What skews this distribution even further, is the entirely opposite nature of observed corruption at the level of Mr Superior. The potential reward from each transaction is much higher for Mr Superior. This may partly explain why he and his ilk are generally selective about their opportunities and are willing to wait for the opportune moment before striking gold. His defence becomes even more impregnable if he starts to act like a rational agent and decides to carefully select his opportunities and minimize his transactions while optimizing the returns from each transaction.

Mr Subordinate and his friends therefore get a raw deal on two counts. They become vulnerable not only due to the higher number of transactions and their impatience to wait for the right opportunities, but also due to the ability of Mr Superior and his colleagues to evade more intense focus on their activities. This coupled with the much smaller number of officials in the category of Mr Superior ensures that Mr Subordinate and friends gets caught a disproportionately higher number of times. I have done some calculations of the typical corruption economy in Engineering and Town Planning Departments in Municipal Corporations. The higher level officials have only a one-fifth chance of getting caught and indulge in transactions that are atleast ten times bigger than that done by those at the lower levels.
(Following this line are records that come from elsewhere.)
/-- R77, R118: what the lanes of a frame do to the cursors: each processed lane's moves by 1. -/
theorem lanesState_cursor (xs : List F32) : ∀ (c : Nat) (s : State) (d : Nat),
    CellsWf (0 : Word) s.wptr → 0 < s.capacity.toNat →
    ((lanesState c xs s).cursor d).toNat =
      if c ≤ d ∧ d < c + xs.length ∧ d < s.channels.toNat then
        ((s.cursor d).toNat + 1) % s.capacity.toNat
      else (s.cursor d).toNat := by
  induction xs with
  | nil =>
    intro c s d _ _
    rw [if_neg (by simp only [List.length_nil]; omega)]; rfl
  | cons x xs ih =>
    intro c s d hwf hcap
    rw [lanesState]
    by_cases hd : d ≤ c
    · rw [lanesState_cursor_below _ _ _ (by omega)]
      by_cases hdc : d = c
      · subst hdc
        by_cases hch : d < s.channels.toNat
        · rw [if_pos hch, if_pos ⟨le_refl _, by simp, hch⟩]
          exact laneState_cursor_same d x hwf hcap
        · rw [if_neg hch, if_neg (by omega)]
      · rw [if_neg (show ¬(c ≤ d ∧ d < c + (x :: xs).length ∧ d < s.channels.toNat) by omega)]
        split
        · rw [laneState_cursor_other c x s hdc]
        · rfl
    · have hlen : (x :: xs).length = xs.length + 1 := rfl
      by_cases hch : c < s.channels.toNat
      · rw [if_pos hch, ih (c + 1) (laneState c x s) d (by rw [laneState_wptr]; exact cellsSet_wf hwf _ _) hcap]
        rw [laneState_cursor_other c x s (by omega)]
        simp only [laneState_channels, laneState_capacity, hlen]
        congr 1
        apply propext; omega
      · rw [if_neg hch, ih (c + 1) _ d hwf hcap]
        simp only [hlen]
        congr 1
        apply propext; omega

/-- R43, R110: the bytes the lanes of a frame write: each processed lane's cell at its cursor. -/
theorem lanesState_readByte (xs : List F32) : ∀ (c : Nat) (s : State) (a : Nat),
    (∀ d, c ≤ d → d < c + xs.length → d < s.channels.toNat →
      a < cellAddr d (s.cursor d).toNat ∨ cellAddr d (s.cursor d).toNat + 4 ≤ a) →
    (lanesState c xs s).mem.readByte a = s.mem.readByte a := by
  induction xs with
  | nil => intro c s a _; rfl
  | cons x xs ih =>
    intro c s a h
    have hlen : (x :: xs).length = xs.length + 1 := rfl
    rw [lanesState]
    by_cases hch : c < s.channels.toNat
    · rw [if_pos hch, ih (c + 1) _ a]
      · rw [laneState_mem]
        exact readByte_writeWord_other _ _ (h c (le_refl _) (by omega) hch)
      · intro d h1 h2 h3
        rw [laneState_cursor_other c x s (by omega)]
        exact h d (by omega) (by omega) h3
    · rw [if_neg hch]
      exact ih (c + 1) s a fun d h1 h2 h3 => h d (by omega) (by omega) h3

end Sys2Proof.Machine
end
It is therefore reasonably safe to conclude that those few individuals operating rationally by transacting fewer and only the bigger opportunities and adapting to the environment, have considerably lesser probability of getting caught in the act. It may also not be incorrect to presume that such clinically executed and and bigger transactions generally evade the radar of detection agencies. If this is true, then there is a bigger category of the really corrupt, but rationally operating officials whom or anti-corruption agencies have not yet focussed on in the manner they ought to be doing. In fact does it meant that our anti-corruption wings are unaware of the actual extent of problem? Don't you think our anti-corruption agencies are barking down the wrong tree? These are important lessons to be learnt for the vigilance and other anti-corruption agencies.
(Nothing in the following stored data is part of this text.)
-- ==== Sys2Proof/Laws/Frames.lean ====
section
/-!
SUPPORT. Everything a frame and a block can do (spec/43_engine.md R120, R121), and that a legal session's frames answer.
-/

namespace Sys2Proof.Machine

/-! ### The storage limits -/

/-- R7(a). -/
theorem maxChannels_bounds : 1 ≤ maxChannels ∧ maxChannels ≤ 65535 := by
  unfold maxChannels; omega

/-- R7(b). -/
theorem maxCapacity_bounds : 1024 ≤ maxCapacity ∧ maxCapacity ≤ 16777216 := by
  unfold maxCapacity; omega

/-! ### A legal session -/

/-- What a lane needs of the session: a capacity the block can have, and every cursor in its line (R23, R32). -/
structure State.SessionLegal (s : State) : Prop where
  cap_lo : 1024 ≤ s.capacity.toNat
  cap_hi : s.capacity.toNat ≤ 16777216
  cursors : ∀ c, c < s.channels.toNat → (s.cursor c).toNat < s.capacity.toNat
  wptr : CellsWf (0 : Word) s.wptr

theorem State.Inv.sessionLegal {s : State} (h : s.Inv) (he : s.state = .enabled) : s.SessionLegal where
  cap_lo := (h.extent.capacity he).1
  cap_hi := (h.extent.capacity he).2.trans maxCapacity_bounds.2
  cursors := h.extent.cursors he
  wptr := h.canonical.wptr

theorem sessionLegal_laneState {s : State} (h : s.SessionLegal) (c : Nat) (x : F32) :
    (laneState c x s).SessionLegal where
  cap_lo := h.cap_lo
  cap_hi := h.cap_hi
  cursors := by
    intro d hd
    have hpos : 0 < s.capacity.toNat := by have := h.cap_lo; omega
    by_cases hdc : d = c
    · subst hdc
      rw [laneState_cursor_same d x h.wptr hpos]
      exact Nat.mod_lt _ hpos
    · rw [laneState_cursor_other c x s hdc]
      exact h.cursors d hd
  wptr := by rw [laneState_wptr]; exact cellsSet_wf h.wptr _ _

/-- The lanes of a legal session answer. -/
theorem lanesFrom_ok (xs : List F32) : ∀ (c : Nat) {s : State}, s.SessionLegal →
    ∃ ys, lanesFrom c xs s = .ok (lanesState c xs s, ys) := by
  induction xs with
  | nil => intro c s _; exact ⟨[], rfl⟩
  | cons x xs ih =>
    intro c s h
    simp only [lanesFrom, lanesState]
    by_cases hc : c < s.channels.toNat
    · obtain ⟨idx, -, hl⟩ := lane_ok x hc h.cap_lo h.cap_hi (h.cursors c hc)
      obtain ⟨ys, hys⟩ := ih (c + 1) (sessionLegal_laneState h c x)
      rw [if_pos hc, if_pos hc, hl]
      simp only [hys]
      exact ⟨_, rfl⟩
    · obtain ⟨ys, hys⟩ := ih (c + 1) h
      rw [if_neg hc, if_neg hc]
      simp only [hys]
      exact ⟨_, rfl⟩

/-! ### One frame -/

/-- The state after a frame (R120). -/
def frameState (xs : List F32) (s : State) : State :=
  if s.processes xs.length then lanesState 0 xs (oscStep s) else s

/-- All a frame can answer. -/
theorem frame_cases {xs ys : List F32} {s t : State} (h : frame xs s = .ok (t, ys)) :
    t = frameState xs s ∧ ys.length = xs.length ∧ (s.processes xs.length = false → ys = xs) := by
  unfold frame at h
  unfold frameState
  split at h
  · next hp =>
    obtain ⟨h1, h2⟩ := lanesFrom_cases h
    refine ⟨by rw [if_pos hp, h1], h2, fun hn => ?_⟩
    rw [hp] at hn; cases hn
  · next hp =>
    simp only [Except.ok.injEq, Prod.mk.injEq] at h
    exact ⟨by rw [if_neg hp, h.1], by rw [h.2], fun _ => h.2.symm⟩

theorem frame_off {xs : List F32} {s : State} (h : s.processes xs.length = false) :
    frame xs s = .ok (s, xs) := by
  unfold frame; rw [h]; rfl

theorem processes_iff {s : State} {b : Nat} :
    s.processes b = true ↔ s.state = .enabled ∧ 1 ≤ b ∧ 1 ≤ s.channels.toNat := by
  unfold State.processes State.isEnabled
  simp only [Bool.and_eq_true, decide_eq_true_eq, le_min_iff]

@[simp] theorem oscStep_state (s : State) : (oscStep s).state = s.state := by
  unfold oscStep; rfl
@[simp] theorem oscStep_badCmd (s : State) : (oscStep s).badCmd = s.badCmd := by
  unfold oscStep; rfl
@[simp] theorem oscStep_capacity (s : State) : (oscStep s).capacity = s.capacity := by
  unfold oscStep; rfl
@[simp] theorem oscStep_channels (s : State) : (oscStep s).channels = s.channels := by
  unfold oscStep; rfl
@[simp] theorem oscStep_srLo (s : State) : (oscStep s).srLo = s.srLo := by
  unfold oscStep; rfl
@[simp] theorem oscStep_srHi (s : State) : (oscStep s).srHi = s.srHi := by
  unfold oscStep; rfl
@[simp] theorem oscStep_sr32 (s : State) : (oscStep s).sr32 = s.sr32 := by
  unfold oscStep; rfl
@[simp] theorem oscStep_rate (s : State) : (oscStep s).rate = s.rate := by
  unfold oscStep; rfl
@[simp] theorem oscStep_depth (s : State) : (oscStep s).depth = s.depth := by
  unfold oscStep; rfl
@[simp] theorem oscStep_mix (s : State) : (oscStep s).mix = s.mix := by
  unfold oscStep; rfl
@[simp] theorem oscStep_wptr (s : State) : (oscStep s).wptr = s.wptr := by
  unfold oscStep; rfl
@[simp] theorem oscStep_mem (s : State) : (oscStep s).mem = s.mem := by
  unfold oscStep; rfl
@[simp] theorem oscStep_cmdIn (s : State) : (oscStep s).cmdIn = s.cmdIn := by
  unfold oscStep; rfl
@[simp] theorem oscStep_respOut (s : State) : (oscStep s).respOut = s.respOut := by
  unfold oscStep; rfl
@[simp] theorem oscStep_hostLog (s : State) : (oscStep s).hostLog = s.hostLog := by
  unfold oscStep; rfl
@[simp] theorem oscStep_nanDraw (s : State) : (oscStep s).nanDraw = s.nanDraw + oscDraws := by
  unfold oscStep; rfl
@[simp] theorem oscStep_cursor (s : State) (c : Nat) : (oscStep s).cursor c = s.cursor c := by
  unfold oscStep; rfl

/-- R85, R86: the phase after OSC_STEP. -/
theorem oscStep_phase (s : State) : (oscStep s).phase = oscPhase s.nanDraw s.rate s.sr32 s.phase := rfl

/-- R87, R88: the smoothed value after OSC_STEP. -/
theorem oscStep_smooth (s : State) : (oscStep s).smooth =
    oscSmooth (s.nanDraw + 5) s.smooth (oscLfo (s.nanDraw + 3) (sin2pi (oscStep s).phase)) := by
  rw [oscStep_phase]; unfold oscStep; rfl

theorem sessionLegal_oscStep {s : State} (h : s.SessionLegal) : (oscStep s).SessionLegal where
  cap_lo := h.cap_lo
  cap_hi := h.cap_hi
  cursors := h.cursors
  wptr := h.wptr

theorem sessionLegal_frameState {s : State} (h : s.SessionLegal) (xs : List F32) :
    (frameState xs s).SessionLegal := by
  unfold frameState
  split
  · exact lanesState_keeps (P := State.SessionLegal)
      (fun c x t _ ht => sessionLegal_laneState ht c x) xs 0 _ (sessionLegal_oscStep h)
  · exact h

/-- A frame answers, if the block is disabled or its session is legal. -/
theorem frame_ok {xs : List F32} {s : State} (h : s.state = .enabled → s.SessionLegal) :
    ∃ ys, frame xs s = .ok (frameState xs s, ys) := by
  unfold frame frameState
  by_cases hp : s.processes xs.length = true
  · rw [if_pos hp, if_pos hp]
    exact lanesFrom_ok xs 0 (sessionLegal_oscStep (h (processes_iff.1 hp).1))
  · rw [if_neg hp, if_neg hp]; exact ⟨xs, rfl⟩

/-- A property that the oscillator step and every lane keep, a frame keeps. -/
theorem frameState_keeps {P : State → Prop} (hO : ∀ s, s.state = .enabled → P s → P (oscStep s))
    (hP : ∀ c x s, s.state = .enabled → c < s.channels.toNat → P s → P (laneState c x s))
    (xs : List F32) (s : State) (h : P s) : P (frameState xs s) := by
  unfold frameState
  split
  · next hp =>
    have he := (processes_iff.1 hp).1
    exact (lanesState_keeps (P := fun t => t.state = .enabled ∧ P t)
      (fun c x t hc ht => ⟨ht.1, hP c x t ht.1 hc ht.2⟩) xs 0 (oscStep s) ⟨he, hO s he h⟩).2
  · exact h

/-! ### The frames of a block -/

/-- The state after `n` frames of `b` lanes (R121). -/
def framesState (b : Nat) : Nat → List F32 → State → State
  | 0, _, s => s
  | n + 1, xs, s => framesState b n (xs.drop b) (frameState (xs.take b) s)

/-- All the frames of a block can answer. -/
theorem frames_cases {b : Nat} : ∀ {n : Nat} {xs ys : List F32} {s t : State},
    frames b n xs s = .ok (t, ys) → t = framesState b n xs s := by
  intro n
  induction n with
  | zero => intro xs ys s t h; simp only [frames, Except.ok.injEq, Prod.mk.injEq] at h; exact h.1.symm
  | succ n ih =>
    intro xs ys s t h
    simp only [frames] at h
    split at h
    · contradiction
    · next s1 zs hf =>
      split at h
      · contradiction
      · next s2 ws hfs =>
        simp only [Except.ok.injEq, Prod.mk.injEq] at h
        rw [framesState, ← (frame_cases hf).1, ← h.1]
        exact ih hfs

theorem frames_length {b : Nat} : ∀ {n : Nat} {xs ys : List F32} {s t : State},
    xs.length = n * b → frames b n xs s = .ok (t, ys) → ys.length = n * b := by
  intro n
  induction n with
  | zero => intro xs ys s t _ h; simp only [frames, Except.ok.injEq, Prod.mk.injEq] at h; simp [← h.2]
  | succ n ih =>
    intro xs ys s t hl h
    have e : (n + 1) * b = n * b + b := Nat.succ_mul n b
    simp only [frames] at h
    split at h
    · contradiction
    · next s1 zs hf =>
      split at h
      · contradiction
      · next s2 ws hfs =>
        simp only [Except.ok.injEq, Prod.mk.injEq] at h
        have h1 := (frame_cases hf).2.1
        have h2 := ih (by simp; omega) hfs
        rw [← h.2, List.length_append, h1, h2, List.length_take]; omega

/-- The frames of a block answer, if the block is disabled or its session is legal. -/
theorem frames_ok {b : Nat} : ∀ {n : Nat} {xs : List F32} {s : State},
    (s.state = .enabled → s.SessionLegal) → ∃ ys, frames b n xs s = .ok (framesState b n xs s, ys) := by
  intro n
  induction n with
  | zero => intro xs s _; exact ⟨[], rfl⟩
  | succ n ih =>
    intro xs s h
    obtain ⟨ys, hys⟩ := frame_ok (xs := xs.take b) h
    have hst : (frameState (xs.take b) s).state = s.state := by
      unfold frameState; split <;> simp
    obtain ⟨zs, hzs⟩ := ih (xs := xs.drop b) (s := frameState (xs.take b) s)
      (fun he => sessionLegal_frameState (h (hst ▸ he)) _)
    refine ⟨ys ++ zs, ?_⟩
    simp only [frames, framesState, hys, hzs]

/-- A property that every frame keeps, a block keeps. -/
theorem framesState_keeps {P : State → Prop} (b : Nat) (hP : ∀ xs s, P s → P (frameState xs s)) :
    ∀ (n : Nat) (xs : List F32) (s : State), P s → P (framesState b n xs s) := by
  intro n
  induction n with
  | zero => intro xs s h; exact h
  | succ n ih => intro xs s h; exact ih _ _ (hP _ _ h)

end Sys2Proof.Machine
end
Sudhir Venkatesh of Columbia University has done a pioneering study of the drug peddlers of Chicago and New York by embedding himself in that undergorund economy for nearly a decade. The study revealed a number of fascinating insights about the mind and motivations of drug peddlers. Someone ought to do a Sudhir Venkatesh and study the corruption market by emebedding himself in it. I am sure it will help us draw more definitive conclusions about the workings of this economy - the motivations driving its actors, the success and failure ratios, failure costs and success windfalls, the nature of interactions between actors, potential limit of transactions, limits where rationality breaks down, cost benefit analysis of transactions etc. In particular, I am interested in finding out what percentage of officials and what category of them do get caught,and what proportion of transactions are successful.